However, like the Minister, I am not concerned primarily with the financial aspect of it. What I am concerned about is that we should seek to reduce to the absolute minimum the number of people living in houses which are the worst in an improvement area, and for which, because of the need for making a selection, nothing at all is being done. These people are being subjected to the most trying living conditions imaginable, and it seems to me—and I am sure it must make the same impression on your Lordships—that it must aggravate their problems if they see round about them improvements being carried out to houses next door, houses on the other side of the street and houses in the adjoining street, which are already better than their own houses for which nothing is being done.

I accept that, even if my Amendments are agreed to by the Government, there will still be houses in that category, because there will be houses which, for example, are so structurally unsound or so damp that it would be a complete waste of money to spend anything on them in the way of improvement, whether to the full or to the reduced standard. But if a house is to be improved even to the reduced standard, it is accepted that it is structurally suitable for such a conversion. Neither the fifteen years' period nor the ten years' period in any way affects the quality of the house which is to be adapted.

In view of the fact that the three Ministers in another place (the Minister of Housing and Local Government, his Under-Secretary and the Joint Under-Secretary of State for Scotland) who were dealing with the Bill all admitted that they claimed no magic attaching to the figure of fifteen years, but they thought, having regard to all the balances, it was preferable to accept the figure of ten years which my honourable and right honourable friends in another place suggested, I would ask the noble Lord, Lord Hastings, on this occasion —although he has been quite immovable in regard to all the Amendments going before, even though he has been so friendly in his implacability—to indicate the Government's willingness to accept or to have a look at this proposal, even though he does it in an unfriendly fashion. Quite frankly, I would much rather be accepted with animosity than rejected with kindness.

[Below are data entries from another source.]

theorem aonKey_ret (k : Nat) : aonKey (AON_RET.WORD k).key = true := by
  have hblock : 0x42e00000 * 32 ≤ (AON_RET.WORD k).key ∧ (AON_RET.WORD k).key < 0x42e00100 * 32 := by
    simp only [AON_RET.WORD, Fld.key]
    omega
  simp only [aonKey, hblock, decide_true, Bool.and_self, Bool.true_or]

theorem ret_ne_wake (k : Nat) : (AON_RET.WORD k).key ≠ AON_WAKE.CAUSE.key := by
  simp only [AON_RET.WORD, AON_WAKE.CAUSE, Fld.key]
  omega

theorem State.restartNow_ret (c k : Nat) (s : State) : (s.restartNow c).fld (AON_RET.WORD k) = s.fld (AON_RET.WORD k) :=
  (State.fld_setFld_ne s.loseRails AON_WAKE.CAUSE _ 0xFF (ret_ne_wake k)).trans (State.loseRails_aon (aonKey_ret k) s)

theorem State.restartNow_wake (c : Nat) (s : State) : (s.restartNow c).fld AON_WAKE.CAUSE = 0xFF :=
  State.fld_setFld s.loseRails AON_WAKE.CAUSE 0xFF

@[simp] theorem State.raiseRail_pwrseq (i : Nat) (s : State) : (s.raiseRail i).ctl.pwrseq = setBit s.ctl.pwrseq i true := rfl

theorem State.restartNow_pwrseq (c : Nat) (s : State) : (s.restartNow c).ctl.pwrseq = 1 := by
  have hnone : (s.loseRails.notWoken.modCtl fun x => { x with cause := c }).ctl.pwrseq = 0 := rfl
  rw [State.restartNow, State.raiseRail_pwrseq, hnone]
  decide

/-- The first rail's enable is all that is high, and SRAM holds nothing. -/
theorem State.restartNow_state (c : Nat) (s : State) : (s.restartNow c).ctl.cause = c ∧ (s.restartNow c).ctl.pwrseq = 1 ∧
    (s.restartNow c).ctl.pgood = 0 ∧ (s.restartNow c).drf.media = s.drf.media ∧ (s.restartNow c).hfe.ctx = [] ∧
    (s.restartNow c).bus.mem = [] :=
  ⟨rfl, State.restartNow_pwrseq c s, rfl, rfl, rfl, rfl⟩

theorem exec_restart {s : State} {m : Nat} (v : Nat) (h : s.reaches m SYS_RSTCTL.RESTART.addr) :
    exec (.restart m v) s = .next ((s.clearFault m).writeRstctl m v) :=
  congrArg Host.Outcome.next (State.access_noDomain h (by decide) (State.writeRstctl m v))

theorem State.writeRstctl_ignored {m v : Nat} (h : bit v 31 = false ∨ 4 < m) (s : State) : s.writeRstctl m v = s := by
  refine if_pos ?_
  simpa using h

theorem State.writeRstctl_allowed {m v : Nat} (hgo : bit v 31 = true) (hm : m ≤ 4) (s : State) : s.writeRstctl m v =
    if s.hldState = hldInit ∨ s.hldState = hldCharging then s.restartNow 6 else s.put SYS_RSTCTL.ERR true := by
  refine if_neg ?_
  simp [hgo, hm]

theorem State.writeRstctl_accepted {m v : Nat} {s : State} (hgo : bit v 31 = true) (hm : m ≤ 4)
    (hidle : s.hldState = hldInit ∨ s.hldState = hldCharging) : s.writeRstctl m v = s.restartNow 6 := by
  rw [State.writeRstctl_allowed hgo hm, if_pos hidle]

theorem State.writeRstctl_refused {m v : Nat} {s : State} (hgo : bit v 31 = true) (hm : m ≤ 4) (hinit : s.hldState ≠ hldInit)
    (hcharging : s.hldState ≠ hldCharging) : s.writeRstctl m v = s.put SYS_RSTCTL.ERR true := by
  rw [State.writeRstctl_allowed hgo hm, if_neg (not_or.2 ⟨hinit, hcharging⟩)]

theorem restart_accepted_effect {s : State} {m v : Nat} (h : s.reaches m SYS_RSTCTL.RESTART.addr) (hgo : bit v 31 = true) (hm : m ≤ 4)
    (hidle : s.hldState = hldInit ∨ s.hldState = hldCharging) :
    ∃ t, exec (.restart m v) s = .next t ∧ t.ctl.cause = 6 ∧ t.ctl.pwrseq = 1 ∧ t.ctl.pgood = 0 ∧ t.fld AON_WAKE.CAUSE = 0xFF ∧
      t.drf.media = s.drf.media ∧ t.hfe.ctx = [] ∧ (∀ a, t.byte a = 0) ∧ (∀ k, k < 8 → t.fld (AON_RET.WORD k) = s.fld (AON_RET.WORD k)) := by
  rw [exec_restart v h, State.writeRstctl_accepted (s := s.clearFault m) hgo hm hidle]
  obtain ⟨hcause, hseq, hgood, hmedia, hctx, hmem⟩ := State.restartNow_state 6 (s.clearFault m)
  refine ⟨_, rfl, hcause, hseq, hgood, State.restartNow_wake .., hmedia, hctx, ?_, fun k _ => State.restartNow_ret 6 k _⟩
  intro a
  rw [State.byte, hmem]
  rfl
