-- ==== Sys2Proof/Decode.lean ====
section
/-! DEFINITION. The decoder of the six input fields (spec/30_encoding.md R91 to R100) and, after it, the encoder
written from the same tables. -/

namespace Sys2Proof

/-- The `we` bit of a bus word, bit `W+4` (R91). -/
def busWe (w x : Nat) : Bool := x / 2 ^ (w + 4) % 2 == 1

/-- The `addr` field of a bus word, bits `W+3` to `W` (R91). -/
def busAddr (w x : Nat) : Nat := x / 2 ^ w % 16

/-- The `data` field of a bus word, bits `W-1` to 0 (R91). -/
def busData (w x : Nat) : Nat := x % 2 ^ w

/-- The operation of a control word: its alias's name where one matches (R106), else `WR_CTRL`. -/
def controlWord (data : Nat) : Instr :=
  match commandBits data with
  | 0 => .ctrlNop (data / 8)
  | 1 => .startCont (data / 8)
  | 2 => .stopCont (data / 8)
  | 4 => .startPulse (data / 8)
  | _ => .wrCtrl data

/-- The operation at a word-aligned address: `addr[3:2]` selects the word, `we` the direction (R92). -/
def alignedOp (we : Bool) (index data : Nat) : Instr :=
  match we, index with
  | true, 0 => controlWord data
  | true, 1 => .wrTwmin data
  | true, 2 => .wrTwmax data
  | true, _ => .wrStep data
  | false, 0 => .rdStatus data
  | false, 1 => .rdTwmin data
  | false, 2 => .rdTwmax data
  | false, _ => .rdStep data

/-- Decode of the bus word (R92, R106): `addr[0] = 1` and `addr[1:0] = 10` are the two misaligned patterns. -/
def decodeBus (w x : Nat) : Instr :=
  let we := busWe w x
  let a := busAddr w x
  let d := busData w x
  if a % 2 = 1 then .busMisalignedA we (BitVec.ofNat 3 (a / 2)) d
  else if a % 4 = 2 then .busMisalignedB we (BitVec.ofNat 2 (a / 4)) d
  else alignedOp we (a / 4) d

/-- Decode of one field (R90: each decoded on its own). Every number that fits the field's ports is an operation;
one that does not is rejected by name (R338). -/
def decode (c : Config) : Raw → Except Reject Instr
  | .bus x => if fitsPort (c.w + 5) x then .ok (decodeBus c.w x) else .error .busWordTooWide
  | .mode x =>
    match x with
    | 0 => .ok .modeIdle
    | 1 => .ok .modeChirp
    | 2 => .ok .modeDual
    | 3 => .ok .modeRsvd3
    | _ => .error .modeCodeTooWide
  | .rdy x =>
    match x with
    | 0 => .ok .stall
    | 1 => .ok .accept
    | _ => .error .readyCodeTooWide
  | .hop x f0 f1 f2 b =>
    if fitsPort c.w f0 && fitsPort c.w f1 && fitsPort c.w f2 && fitsPort c.hopCntW b then
      match x with
      | 0 => .ok .hopHold
      | 1 => .ok (.hopRun f0 f1 f2 b)
      | _ => .error .hopFieldTooWide
    else .error .hopFieldTooWide
  | .dl x d =>
    if fitsPort c.dataW d then
      match x with
      | 0 => .ok .dlIdle
      | 1 => .ok .dlRd
      | 2 => .ok (.dlWr d)
      | 3 => .ok (.dlWrrd d)
      | _ => .error .delayFieldTooWide
    else .error .delayFieldTooWide
  | .rst x =>
    match x with
    | 0 => .ok .run
    | 1 => .ok .reset
    | _ => .error .resetCodeTooWide

/-- Decode of several fields, in order; the first rejected field rejects them all. -/
def decodeAll (c : Config) : List Raw → Except Reject (List Instr)
  | [] => .ok []
  | r :: rs =>
    match decode c r with
    | .error e => .error e
    | .ok i =>
      match decodeAll c rs with
      | .error e => .error e
      | .ok is => .ok (i :: is)

/-- The operations a line presents. -/
def decodeLine (c : Config) (l : Line) : Except Reject (List Instr) := decodeAll c l.raws

/-! ## The encoder -/

/-- A bus word from its three fields (R91). -/
def busWord (w : Nat) (we : Bool) (addr data : Nat) : Nat :=
  (if we then 2 ^ (w + 4) else 0) + addr * 2 ^ w + data

/-- What stands on the ports when the operation is presented (R91 to R100). -/
def encode (c : Config) : Instr → Raw
  | .wrCtrl d => .bus (busWord c.w true 0x0 d)
  | .wrTwmin d => .bus (busWord c.w true 0x4 d)
  | .wrTwmax d => .bus (busWord c.w true 0x8 d)
  | .wrStep d => .bus (busWord c.w true 0xC d)
  | .rdStatus d => .bus (busWord c.w false 0x0 d)
  | .rdTwmin d => .bus (busWord c.w false 0x4 d)
  | .rdTwmax d => .bus (busWord c.w false 0x8 d)
  | .rdStep d => .bus (busWord c.w false 0xC d)
  | .busMisalignedA we hi d => .bus (busWord c.w we (2 * hi.toNat + 1) d)
  | .busMisalignedB we hi d => .bus (busWord c.w we (4 * hi.toNat + 2) d)
  | .startCont u => .bus (busWord c.w true 0x0 (8 * u + 1))
  | .stopCont u => .bus (busWord c.w true 0x0 (8 * u + 2))
  | .startPulse u => .bus (busWord c.w true 0x0 (8 * u + 4))
  | .ctrlNop u => .bus (busWord c.w true 0x0 (8 * u))
  | .modeIdle => .mode 0
  | .modeChirp => .mode 1
  | .modeDual => .mode 2
  | .modeRsvd3 => .mode 3
  | .stall => .rdy 0
  | .accept => .rdy 1
  | .hopHold => .hop 0 0 0 0 0
  | .hopRun f0 f1 f2 b => .hop 1 f0 f1 f2 b
  | .dlIdle => .dl 0 0
  | .dlRd => .dl 1 0
  | .dlWr d => .dl 2 d
  | .dlWrrd d => .dl 3 d
  | .run => .rst 0
  | .reset => .rst 1

/-! ## The table's words -/

/-- The field a word of the opcode table stands on, from its number of bits alone. A word of more than one byte is
the bus word. The five other formats are all one byte or less, and their words do not say which port they are for
(R90, R91: the ports tell them apart), so a short word is read on the first port of R106's list that is wide enough:
`mode`, or `ready_in` where only one bit is claimed. Log 5. -/
def tableRaw (nbits x : Nat) : Raw :=
  if 8 < nbits then .bus x else if nbits = 1 then .rdy x else .mode x

/-- What the decoder reads from a word of the opcode table. The table is for `W = 32` (R91), the `W` of
configuration T; an operation a word of the table names has its operand ports at 0. -/
def decodeTableWord (nbits w : Nat) : Option Instr :=
  match decode Config.paramsT (tableRaw nbits w) with
  | .ok i => some i
  | .error _ => none

end Sys2Proof
end

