/-- The idle-reset scenario: a stop command with no pulse active; `is_running` falls in the next tick and
`valid_out` with it, and the tick after that has `freq_acc = tw_min` and `phase_c = 0` (R172). -/
def Obligations.StopCommandForcesTheChirpAccumulators : Prop :=
  ∀ (c : Cfg) (e : Engine c) (scr : List Line), wordAligned e.ports.busAddr = true → e.ports.busWe = false →
    e.run.pulse = false → e.run.cont = true → e.ctrl.cmd = 0b010 →
    ∃ e1 e2 : Engine c, exec .run ⟨c, e, scr⟩ = .next ⟨c, e1, scr⟩ ∧ exec .run ⟨c, e1, scr⟩ = .next ⟨c, e2, scr⟩ ∧
      e1.outs.validOut = true ∧ e1.run.isRunning = false ∧ e2.outs.isRunning = false ∧ e2.outs.validOut = false ∧
      e2.synth.freqAcc = e.ctrl.twMin ∧ e2.synth.phaseC = 0

/-! ## The accumulators -/

/-- The priority chain for `freq_acc` and `phase_c`, in every tick without reset (R173): idle forcing, the
mode-switch policy, the advance on a transfer in chirp mode with the signed comparison on the register's pre-step
value, else hold. -/
def Obligations.ChirpAccumulatorsFollowThePriorityChain : Prop :=
  ∀ (c : Cfg) (e : Engine c) (scr : List Line) (i : Instr), e.Runs i →
    ∃ e' : Engine c, exec i ⟨c, e, scr⟩ = .next ⟨c, e', scr⟩ ∧
      ((e.run.cont || e.run.pulse) = false → e'.synth.freqAcc = e.ctrl.twMin ∧ e'.synth.phaseC = 0) ∧
      ((e.run.cont || e.run.pulse) = true → c.modeSwitchReset = true → (e.ports.drive i).mode ≠ 1 →
        e'.synth.freqAcc = e.ctrl.twMin ∧ e'.synth.phaseC = 0) ∧
      ((e.run.cont || e.run.pulse) = true → (e.ports.drive i).mode = 1 → (e.ports.drive i).readyIn = true →
        e'.synth.phaseC = e.synth.phaseC + e.synth.freqAcc ∧
        (e.ctrl.twMax.toInt ≤ e.synth.freqAcc.toInt → e'.synth.freqAcc = e.ctrl.twMin) ∧
        (e.synth.freqAcc.toInt < e.ctrl.twMax.toInt → e'.synth.freqAcc = e.synth.freqAcc + e.ctrl.chirpStep)) ∧
      ((e.run.cont || e.run.pulse) = true → ¬ (c.modeSwitchReset = true ∧ (e.ports.drive i).mode ≠ 1) →
        ¬ ((e.ports.drive i).mode = 1 ∧ (e.ports.drive i).readyIn = true) →
        e'.synth.freqAcc = e.synth.freqAcc ∧ e'.synth.phaseC = e.synth.phaseC)

/-- The priority chain for `phase_1` and `phase_2`, in every tick without reset (R194). -/
def Obligations.ToneAccumulatorsFollowThePriorityChain : Prop :=
  ∀ (c : Cfg) (e : Engine c) (scr : List Line) (i : Instr), e.Runs i →
    ∃ e' : Engine c, exec i ⟨c, e, scr⟩ = .next ⟨c, e', scr⟩ ∧
      (c.modeSwitchReset = true → (e.ports.drive i).mode ≠ 2 → e'.synth.phase1 = 0 ∧ e'.synth.phase2 = 0) ∧
      ((e.ports.drive i).mode = 2 → ((e.run.cont || e.run.pulse) && (e.ports.drive i).readyIn) = true →
        e'.synth.phase1 = e.synth.phase1 + e.ctrl.twMin ∧ e'.synth.phase2 = e.synth.phase2 + e.ctrl.twMax) ∧
      (¬ (c.modeSwitchReset = true ∧ (e.ports.drive i).mode ≠ 2) →
        ¬ ((e.ports.drive i).mode = 2 ∧ ((e.run.cont || e.run.pulse) && (e.ports.drive i).readyIn) = true) →
        e'.synth.phase1 = e.synth.phase1 ∧ e'.synth.phase2 = e.synth.phase2)

/-- The sweep sequence: with `tw_min < tw_max`, a positive step and no overflow before the bound, `n` transfers show
`f_0, …, f_K, f_0, …` and the phase is the modular sum of the first `n` of them (R168). `K` is the first index at
or above the bound. -/
def Obligations.SweepRepeatsAfterTheFirstValueAtOrAboveTheBound : Prop :=
  ∀ (c : Cfg) (e : Engine c) (scr : List Line) (K n : Nat), e.Ready → e.ports.busWe = false → e.ports.mode = 1 →
    e.run.cont = true → e.ctrl.cmd = 0 → e.synth.freqAcc = e.ctrl.twMin → e.synth.phaseC = 0 →
    e.ctrl.twMin.toInt < e.ctrl.twMax.toInt → 0 < e.ctrl.chirpStep.toInt →
    (∀ k : Nat, k < K → e.ctrl.twMin.toInt + k * e.ctrl.chirpStep.toInt < e.ctrl.twMax.toInt) →
    e.ctrl.twMax.toInt ≤ e.ctrl.twMin.toInt + K * e.ctrl.chirpStep.toInt →
    e.ctrl.twMin.toInt + K * e.ctrl.chirpStep.toInt < 2 ^ (c.w - 1) →
    ∃ e' : Engine c, execTimes .accept n ⟨c, e, scr⟩ = .next ⟨c, e', scr⟩ ∧
      e'.synth.freqAcc.toInt = e.ctrl.twMin.toInt + ((n % (K + 1) : Nat) : Int) * e.ctrl.chirpStep.toInt ∧
      e'.synth.phaseC = BitVec.ofInt c.w
        (∑ k ∈ Finset.range n, (e.ctrl.twMin.toInt + ((k % (K + 1) : Nat) : Int) * e.ctrl.chirpStep.toInt))

/-- After `n` transfers in dual-tone mode each tone's phase has advanced by `n` times its word modulo `2^W`, and the
counter, if there is one, by `n` (R126, R185, R216). -/
def Obligations.TonePhasesAreModularSums : Prop :=
  ∀ (c : Cfg) (e : Engine c) (scr : List Line) (n : Nat), e.Ready → e.ports.busWe = false → e.ports.mode = 2 →
    e.run.cont = true → e.ctrl.cmd = 0 →
    ∃ e' : Engine c, execTimes .accept n ⟨c, e, scr⟩ = .next ⟨c, e', scr⟩ ∧
      e'.synth.phase1.toNat = (e.synth.phase1.toNat + n * e.ctrl.twMin.toNat) % 2 ^ c.w ∧
      e'.synth.phase2.toNat = (e.synth.phase2.toNat + n * e.ctrl.twMax.toNat) % 2 ^ c.w ∧
      (c.sampleCntEn = true → e'.synth.sampleCnt.toNat = (e.synth.sampleCnt.toNat + n) % 2 ^ c.w)
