-- ==== Sys2Proof/Tests/Slice0.lean ====
section
/-! SUPPORT. Tests: each expected value is one of spec/95_test_vectors.md (its section is named) or follows by hand
from the rule named. Then, for every statement with hypotheses, a witness that meets them. -/

namespace Sys2Proof.Tests

open Sys2Proof.Machine

/-! ## Well-formedness: an ill-formed term for each check, and the largest operand each port carries -/

theorem test_wf_refuses_wide_write :
    (Instr.wrTwmin (2 ^ 32)).wellFormed .paramsT = false ∧ (Instr.wrTwmax (2 ^ 32)).wellFormed .paramsT = false ∧
    (Instr.wrStep (2 ^ 32)).wellFormed .paramsT = false ∧ (Instr.wrCtrl (2 ^ 32 + 7)).wellFormed .paramsT = false := by
  decide

theorem test_wf_refuses_wide_read :
    (Instr.rdStatus (2 ^ 32)).wellFormed .paramsT = false ∧ (Instr.rdTwmin (2 ^ 32)).wellFormed .paramsT = false ∧
    (Instr.rdTwmax (2 ^ 32)).wellFormed .paramsT = false ∧ (Instr.rdStep (2 ^ 32)).wellFormed .paramsT = false ∧
    (Instr.busMisalignedA true 0 (2 ^ 32)).wellFormed .paramsT = false ∧
    (Instr.busMisalignedB true 0 (2 ^ 32)).wellFormed .paramsT = false := by decide

theorem test_wf_refuses_wide_alias :
    (Instr.startCont (2 ^ 29)).wellFormed .paramsT = false ∧ (Instr.stopCont (2 ^ 29)).wellFormed .paramsT = false ∧
    (Instr.startPulse (2 ^ 29)).wellFormed .paramsT = false ∧
    (Instr.ctrlNop (2 ^ 29)).wellFormed .paramsT = false := by decide

theorem test_wf_refuses_alias_word_under_general_name :
    (Instr.wrCtrl 0).wellFormed .paramsT = false ∧ (Instr.wrCtrl 9).wellFormed .paramsT = false ∧
    (Instr.wrCtrl 2).wellFormed .paramsT = false ∧ (Instr.wrCtrl 4).wellFormed .paramsT = false := by decide

theorem test_wf_refuses_wide_hop_operand :
    (Instr.hopRun (2 ^ 32) 0 0 0).wellFormed .paramsT = false ∧
    (Instr.hopRun 0 (2 ^ 32) 0 0).wellFormed .paramsT = false ∧
    (Instr.hopRun 0 0 (2 ^ 32) 0).wellFormed .paramsT = false ∧
    (Instr.hopRun 0 0 0 (2 ^ 32)).wellFormed .paramsT = false := by decide

theorem test_wf_refuses_wide_delay_operand :
    (Instr.dlWr (2 ^ 36)).wellFormed .paramsT = false ∧ (Instr.dlWrrd (2 ^ 36)).wellFormed .paramsT = false := by
  decide

/-! ## Decode: a word of every operation, written from the encodings of R91 to R100 (`W = 32`) -/

theorem test_decode_writes :
    decodeTableWord 40 0x1000000003 = some (.wrCtrl 3) ∧ decodeTableWord 40 0x1412345678 = some (.wrTwmin 0x12345678) ∧
    decodeTableWord 40 0x1880000001 = some (.wrTwmax 0x80000001) ∧
    decodeTableWord 40 0x1C0000FFFF = some (.wrStep 0xFFFF) := by decide

theorem test_decode_reads :
    decodeTableWord 40 0x0000000000 = some (.rdStatus 0) ∧ decodeTableWord 40 0x0412345678 = some (.rdTwmin 0x12345678) ∧
    decodeTableWord 40 0x0800000000 = some (.rdTwmax 0) ∧ decodeTableWord 40 0x0C00000000 = some (.rdStep 0) := by
  decide

/-- `addr = 0001` and `1011` with `we`, `addr = 0110` and `1110` (section 2.10). -/
theorem test_decode_misaligned :
    decodeTableWord 40 0x1100000005 = some (.busMisalignedA true 0 5) ∧
    decodeTableWord 40 0x1B00000000 = some (.busMisalignedA true 5 0) ∧
    decodeTableWord 40 0x0600000000 = some (.busMisalignedB false 1 0) ∧
    decodeTableWord 40 0x0E00000000 = some (.busMisalignedB false 3 0) := by decide

theorem test_decode_aliases :
    decodeTableWord 40 0x1000000009 = some (.startCont 1) ∧ decodeTableWord 40 0x1000000002 = some (.stopCont 0) ∧
    decodeTableWord 40 0x1000000004 = some (.startPulse 0) ∧
    decodeTableWord 40 0x10FFFFFFF8 = some (.ctrlNop 0x1FFFFFFF) := by decide

theorem test_decode_codes :
    decode .paramsT (.mode 0b00) = .ok .modeIdle ∧ decode .paramsT (.mode 0b01) = .ok .modeChirp ∧
    decode .paramsT (.mode 0b10) = .ok .modeDual ∧ decode .paramsT (.mode 0b11) = .ok .modeRsvd3 ∧
    decode .paramsT (.rdy 0) = .ok .stall ∧ decode .paramsT (.rdy 1) = .ok .accept ∧
    decode .paramsT (.rst 0) = .ok .run ∧ decode .paramsT (.rst 1) = .ok .reset := ⟨rfl, rfl, rfl, rfl, rfl, rfl, rfl, rfl⟩

theorem test_decode_operand_ports :
    decode .paramsT (.hop 0 1 2 3 4) = .ok .hopHold ∧ decode .paramsT (.hop 1 1 2 3 4) = .ok (.hopRun 1 2 3 4) ∧
    decode .paramsT (.dl 0b00 7) = .ok .dlIdle ∧ decode .paramsT (.dl 0b01 7) = .ok .dlRd ∧
    decode .paramsT (.dl 0b10 7) = .ok (.dlWr 7) ∧ decode .paramsT (.dl 0b11 7) = .ok (.dlWrrd 7) :=
  ⟨rfl, rfl, rfl, rfl, rfl, rfl⟩

/-- A number that does not fit its port is rejected by name (R338). -/
theorem test_decode_rejects_by_name :
    decode .paramsT (.bus (2 ^ 37)) = .error .busWordTooWide ∧ decode .paramsT (.mode 4) = .error .modeCodeTooWide ∧
    decode .paramsT (.rdy 2) = .error .readyCodeTooWide ∧ decode .paramsT (.hop 2 0 0 0 0) = .error .hopFieldTooWide ∧
    decode .paramsT (.hop 1 0 0 0 (2 ^ 32)) = .error .hopFieldTooWide ∧
    decode .paramsT (.dl 4 0) = .error .delayFieldTooWide ∧
    decode .paramsT (.dl 2 (2 ^ 36)) = .error .delayFieldTooWide ∧
    decode .paramsT (.rst 2) = .error .resetCodeTooWide := ⟨rfl, rfl, rfl, rfl, rfl, rfl, rfl, rfl⟩

/-! ## Configurations -/

/-- The source's delay scenario (section 1.5): `TOTAL = 2048`. -/
def scenario (delay : Int) : Config := { Config.paramsT with bankBits := 2, bankDepth := 512, delay := delay }

/-- The construction row of section 2.9. -/
theorem test_config_delay :
    (scenario (-1)).errors = [.ce1] ∧ (scenario 0).errors = [.ce1] ∧ (scenario 1).errors = [] ∧
    (scenario 10).errors = [] ∧ (scenario 2047).errors = [] ∧ (scenario 2048).errors = [.ce1] ∧
    (scenario 2049).errors = [.ce1] := by decide

/-- The other construction vectors of section 2.9, and a `PULSE_LEN` that does not fit (R293). -/
theorem test_config_other :
    ({ Config.paramsT with lutAw := 1 } : Config).errors = [.ce2] ∧
    ({ Config.paramsT with lutAw := 2 } : Config).errors = [] ∧
    ({ Config.paramsT with w := 2, lutAw := 2 } : Config).errors = [.ce3] ∧
    ({ Config.paramsT with sampleW := 1 } : Config).errors = [.ce3] ∧
    ({ Config.paramsT with bankDepth := 0, delay := 1 } : Config).errors = [.ce1, .ce3] ∧
    ({ Config.paramsT with lutAw := 33 } : Config).errors = [.ce3] ∧
    ({ Config.paramsT with bankBits := 0 } : Config).errors = [] ∧
    ({ Config.paramsT with pulseCntW := 2, pulseLen := 4 } : Config).errors = [.ce3] := by decide

/-- Configuration T with the output register. -/
def cfgOut : Cfg := ⟨{ Config.paramsT with outReg := true }, by decide, Config.tableOk_of_eighths _ rfl rfl rfl⟩

/-- Configuration T with the retention policy on. -/
def cfgPolicy : Cfg :=
  ⟨{ Config.paramsT with modeSwitchReset := true }, by decide, Config.tableOk_of_eighths _ rfl rfl rfl⟩

/-- Configuration T without the sample counter. -/
def cfgBare : Cfg := ⟨{ Config.paramsT with sampleCntEn := false }, by decide, Config.tableOk_of_eighths _ rfl rfl rfl⟩

/-! ## Small states -/

/-- The state of the priority-chain table of section 2.6, running, ready low, mode chirp, with a hop NCO of section
2.4 and a delay line whose pointer is 7 and whose entry 4 holds 44. -/
def base (c : Cfg) : Engine c :=
  { ctrl := ⟨0, BitVec.ofNat _ 0x10000000, BitVec.ofNat _ 0x30000000, BitVec.ofNat _ 0x10000000⟩
    run := ⟨true, false, 0⟩
    synth := ⟨BitVec.ofNat _ 0x20000000, BitVec.ofNat _ 0x50000000, BitVec.ofNat _ 0x11000000,
      BitVec.ofNat _ 0x22000000, 0⟩
    hop := ⟨2, 7, BitVec.ofNat _ 0x12345678⟩
    dl := { wptr := 7, bank := [(4, BitVec.ofNat _ 44)], reQ := List.replicate c.nb false,
            bankQ := List.replicate c.nb (BitVec.ofNat _ 9), doutReg := 0 }
    ports := { Ports.quiet _ _ _ with mode := 1 }
    outs := .afterReset c
    draws := 5 }

/-- The same with `ready_in = 1`. -/
def ready (c : Cfg) : Engine c := { base c with ports := (base c).ports.driveReady true }

/-- The same with the command latch at `cmd` and the run state at `run`. -/
def inRun (c : Cfg) (cmd : BitVec 3) (run : RunState c.pulseCntW) : Engine c :=
  { base c with ctrl := { (base c).ctrl with cmd := cmd }, run := run }

/-- The same with another hop NCO. -/
def inHop (c : Cfg) (state : BitVec 2) (dwell phase : Nat) : Engine c :=
  { base c with hop := ⟨state, BitVec.ofNat _ dwell, BitVec.ofNat _ phase⟩ }

/-- A state of an instance, no line to come. -/
def st {c : Cfg} (e : Engine c) : State := ⟨c, e, []⟩

/-- What `f` reads from the next state, if there is one. -/
def after {α : Type} (r : Host.Outcome State Fault Refusal) (f : State → α) : Option α :=
  match r with
  | .next t => some (f t)
  | .fault _ => none
  | .refused _ => none

/-! ## One step of every operation -/

/-- Section 2.10. -/
theorem test_wrCtrl : after (exec (.wrCtrl 7) (st (base .t))) (fun t => t.engine.ctrl.cmd) = some 0b111 := by decide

I would suggest to your Lordships that, in this proposal, I have at least submitted to the Government a case for re-examination, because I think that if they will do this they will bring a great deal of hope to many people who do not see themselves as having any prospect of getting a new house within the next decade, and obviously the next best thing to a loaf of bread is half a loaf of bread. I suggest to your Lordships that this series of Amendments which I have put forward gives that measure of additional hope to those whose housing conditions are amongst the poorest in the land. I beg to move.

Amendment moved— Page 15, line 16, after ("if") insert ("(i)"). —(Lord Hughes.)


There has, it is true, been a lot of discussion about this in another place, but I am still a little surprised at the particular wording of this Amendment and the way in which the noble Lord has presented it, for the following reasons. The first is that he has left in that, where houses can be improved to the full standard, they must be quite definitely worthy houses which will last at least fifteen years. If we accepted the Amendment, the result would be that at the end of ten years, designated improvement areas, which at one time looked very nice and done up well in every corner and all the streets and terraces, would suddenly have a lot of gaps starting to appear, because at the end of that time, according to the noble Lord, the houses would not be lasting longer than that and they might well be demolished, and you would begin to get a sort of patchwork in your compulsory improvement areas, because they would really be improved to the reduced standard. These would be scattered about and could then be demolished as unfit.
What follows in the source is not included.